Each line below needs to be duplicated without alteration.

(Stored entries)
═══

-- ==== Sys2Proof/Machine/Initiator.lean ====
section
/-! DEFINITION. The initiator side (chapters 5 to 7): issue, the ORT's timers, placement of completion
records; the rows ISSUE, HOLDOFF_EXPIRY, COMPLETION_TIMEOUT, QUARANTINE_EXPIRY, PLACE_RECORD. -/

namespace Sys2Proof.Machine

/-- R81: the FREE entry with the lowest tag. -/
def State.lowestFree (s : State) : Option Tag :=
  allTags.find? (fun t => decide ((s.entry t).state = .free))

/-- R83: an entry is FETCHING. -/
def State.fetching (s : State) : Bool := allTags.any (fun t => decide ((s.entry t).state = .fetching))

/-- R82: every request issued before has been retired. -/
def State.fenceMet (s : State) : Bool := s.ortAtRest && s.completion.retire.isEmpty

/-- R73: the op needs a fetch of its data. -/
def Op.fetches : Op → Bool
  | .write => true
  | .writeAcked => true
  | .read => false
  | .swap => false

/-- R80: the head descriptor may be issued, apart from the free tag. -/
def State.mayIssue (s : State) (d : Descriptor) : Bool :=
  decide (s.ctl.station = .online) && (!d.fence || s.fenceMet) && (!d.op.fetches || !s.fetching)

/-- R84: an entry as issue fills it. -/
def issuedEntry (d : Descriptor) : OrtEntry :=
  { OrtEntry.blank with
    state := if d.op.fetches then .fetching else .ready
    op := d.op
    urgent := d.urgent
    address := d.address
    length := d.length
    localAddress := d.localAddress
    cookie := d.cookie
    compareValue := d.compareValue
    newValue := d.newValue }

/-- R84: the head descriptor is issued into the entry of tag `t`. -/
def State.issueInto (s : State) (t : Tag) (d : Descriptor) (rest : List Descriptor) : State :=
  { s with
    ort :=
      { entries := s.ort.entries.set t.val (issuedEntry d) t.isLt
        issueOrder := s.ort.issueOrder ++ [t] }
    issue := { requestQueue := rest, unsent := s.issue.unsent ++ [t] } }

/-- ISSUE (R80 to R84). -/
def execIssue (s : State) : Host.Outcome State Fault Refusal :=
  .next (
    match s.issue.requestQueue, s.lowestFree with
    | d :: rest, some t => if s.mayIssue d then s.issueInto t d rest else s
    | _, _ => s)

/-- HOLDOFF_EXPIRY (R97): the holdoff has no tick remaining; the entry becomes READY, in its place on the unsent list. -/
def execHoldoffExpiry (t : Tag) (s : State) : Host.Outcome State Fault Refusal :=
  .next (
    match (s.entry t).state with
    | .hold 0 => s.setEntry t { s.entry t with state := .ready }
    | _ => s)

/-- COMPLETION_TIMEOUT (R100): the timer has no tick remaining; the entry becomes DONE(TIMEOUT). -/
def execCompletionTimeout (t : Tag) (s : State) : Host.Outcome State Fault Refusal :=
  .next (
    match (s.entry t).state with
    | .awaiting 0 => s.enterDone t (s.entry t) .timeout
    | _ => s)

/-- QUARANTINE_EXPIRY (R112): the quarantine has no tick remaining; the entry becomes FREE. -/
def execQuarantineExpiry (t : Tag) (s : State) : Host.Outcome State Fault Refusal :=
  .next (
    match (s.entry t).state with
    | .stale 0 => s.freeEntry t
    | _ => s)

/-- R109, R117: the completion record of a DONE entry. -/
def OrtEntry.record (e : OrtEntry) (st : Status) : CompletionRecord where
  cookie := e.cookie
  op := e.op
  status := st
  target := e.target
  oldValue := e.oldValue
  swapped := e.swapped
  busyRetries := e.busyRetries
  corruptResends := e.corruptResends
  urgent := e.urgent

/-- R111: the entry whose record has been placed becomes STALE, or FREE. -/
def State.retired (s : State) (t : Tag) (st : Status) : State :=
  if (st = .timeout ∨ st = .targetLost) ∧ s.onTrunk = true then
    s.setEntry t { s.entry t with state := .stale s.ctl.ct.toNat }
  else s.freeEntry t

/-- R121: the record of the first tag of the retire list is placed. -/
def State.placeRecord (s : State) (t : Tag) (rest : List Tag) (st : Status) : State :=
  let e := s.entry t
  { s.retired t st with
    completion := { queue := s.completion.queue ++ [e.record st], retire := rest }
    events := s.events.recordPlaced (s.completion.queue.length + 1) e.urgent }

/-- PLACE_RECORD (R120, R121). -/
def execPlaceRecord (s : State) : Host.Outcome State Fault Refusal :=
  .next (
    match s.completion.retire with
    | [] => s
    | t :: rest =>
      match (s.entry t).result with
      | none => s
      | some st =>
        if s.completion.queue.length < completionQueueSize then s.placeRecord t rest st else s)

end Sys2Proof.Machine
end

═══

* Your solution *
-- ==== Sys2Proof/Machine/Initiator.lean ====
section
/-! DEFINITION. The initiator side (chapters 5 to 7): issue, the ORT's timers, placement of completion
records; the rows ISSUE, HOLDOFF_EXPIRY, COMPLETION_TIMEOUT, QUARANTINE_EXPIRY, PLACE_RECORD. -/

namespace Sys2Proof.Machine

/-- R81: the FREE entry with the lowest tag. -/
def State.lowestFree (s : State) : Option Tag :=
  allTags.find? (fun t => decide ((s.entry t).state = .free))

/-- R83: an entry is FETCHING. -/
def State.fetching (s : State) : Bool := allTags.any (fun t => decide ((s.entry t).state = .fetching))

/-- R82: every request issued before has been retired. -/
def State.fenceMet (s : State) : Bool := s.ortAtRest && s.completion.retire.isEmpty

/-- R73: the op needs a fetch of its data. -/
def Op.fetches : Op → Bool
  | .write => true
  | .writeAcked => true
  | .read => false
  | .swap => false

/-- R80: the head descriptor may be issued, apart from the free tag. -/
def State.mayIssue (s : State) (d : Descriptor) : Bool :=
  decide (s.ctl.station = .online) && (!d.fence || s.fenceMet) && (!d.op.fetches || !s.fetching)

/-- R84: an entry as issue fills it. -/
def issuedEntry (d : Descriptor) : OrtEntry :=
  { OrtEntry.blank with
    state := if d.op.fetches then .fetching else .ready
    op := d.op
    urgent := d.urgent
    address := d.address
    length := d.length
    localAddress := d.localAddress
    cookie := d.cookie
    compareValue := d.compareValue
    newValue := d.newValue }

/-- R84: the head descriptor is issued into the entry of tag `t`. -/
def State.issueInto (s : State) (t : Tag) (d : Descriptor) (rest : List Descriptor) : State :=
  { s with
    ort :=
      { entries := s.ort.entries.set t.val (issuedEntry d) t.isLt
        issueOrder := s.ort.issueOrder ++ [t] }
    issue := { requestQueue := rest, unsent := s.issue.unsent ++ [t] } }

/-- ISSUE (R80 to R84). -/
def execIssue (s : State) : Host.Outcome State Fault Refusal :=
  .next (
    match s.issue.requestQueue, s.lowestFree with
    | d :: rest, some t => if s.mayIssue d then s.issueInto t d rest else s
    | _, _ => s)

/-- HOLDOFF_EXPIRY (R97): the holdoff has no tick remaining; the entry becomes READY, in its place on the unsent list. -/
def execHoldoffExpiry (t : Tag) (s : State) : Host.Outcome State Fault Refusal :=
  .next (
    match (s.entry t).state with
    | .hold 0 => s.setEntry t { s.entry t with state := .ready }
    | _ => s)

/-- COMPLETION_TIMEOUT (R100): the timer has no tick remaining; the entry becomes DONE(TIMEOUT). -/
def execCompletionTimeout (t : Tag) (s : State) : Host.Outcome State Fault Refusal :=
  .next (
    match (s.entry t).state with
    | .awaiting 0 => s.enterDone t (s.entry t) .timeout
    | _ => s)

/-- QUARANTINE_EXPIRY (R112): the quarantine has no tick remaining; the entry becomes FREE. -/
def execQuarantineExpiry (t : Tag) (s : State) : Host.Outcome State Fault Refusal :=
  .next (
    match (s.entry t).state with
    | .stale 0 => s.freeEntry t
    | _ => s)

/-- R109, R117: the completion record of a DONE entry. -/
def OrtEntry.record (e : OrtEntry) (st : Status) : CompletionRecord where
  cookie := e.cookie
  op := e.op
  status := st
  target := e.target
  oldValue := e.oldValue
  swapped := e.swapped
  busyRetries := e.busyRetries
  corruptResends := e.corruptResends
  urgent := e.urgent

/-- R111: the entry whose record has been placed becomes STALE, or FREE. -/
def State.retired (s : State) (t : Tag) (st : Status) : State :=
  if (st = .timeout ∨ st = .targetLost) ∧ s.onTrunk = true then
    s.setEntry t { s.entry t with state := .stale s.ctl.ct.toNat }
  else s.freeEntry t

/-- R121: the record of the first tag of the retire list is placed. -/
def State.placeRecord (s : State) (t : Tag) (rest : List Tag) (st : Status) : State :=
  let e := s.entry t
  { s.retired t st with
    completion := { queue := s.completion.queue ++ [e.record st], retire := rest }
    events := s.events.recordPlaced (s.completion.queue.length + 1) e.urgent }

/-- PLACE_RECORD (R120, R121). -/
def execPlaceRecord (s : State) : Host.Outcome State Fault Refusal :=
  .next (
    match s.completion.retire with
    | [] => s
    | t :: rest =>
      match (s.entry t).result with
      | none => s
      | some st =>
        if s.completion.queue.length < completionQueueSize then s.placeRecord t rest st else s)

end Sys2Proof.Machine
end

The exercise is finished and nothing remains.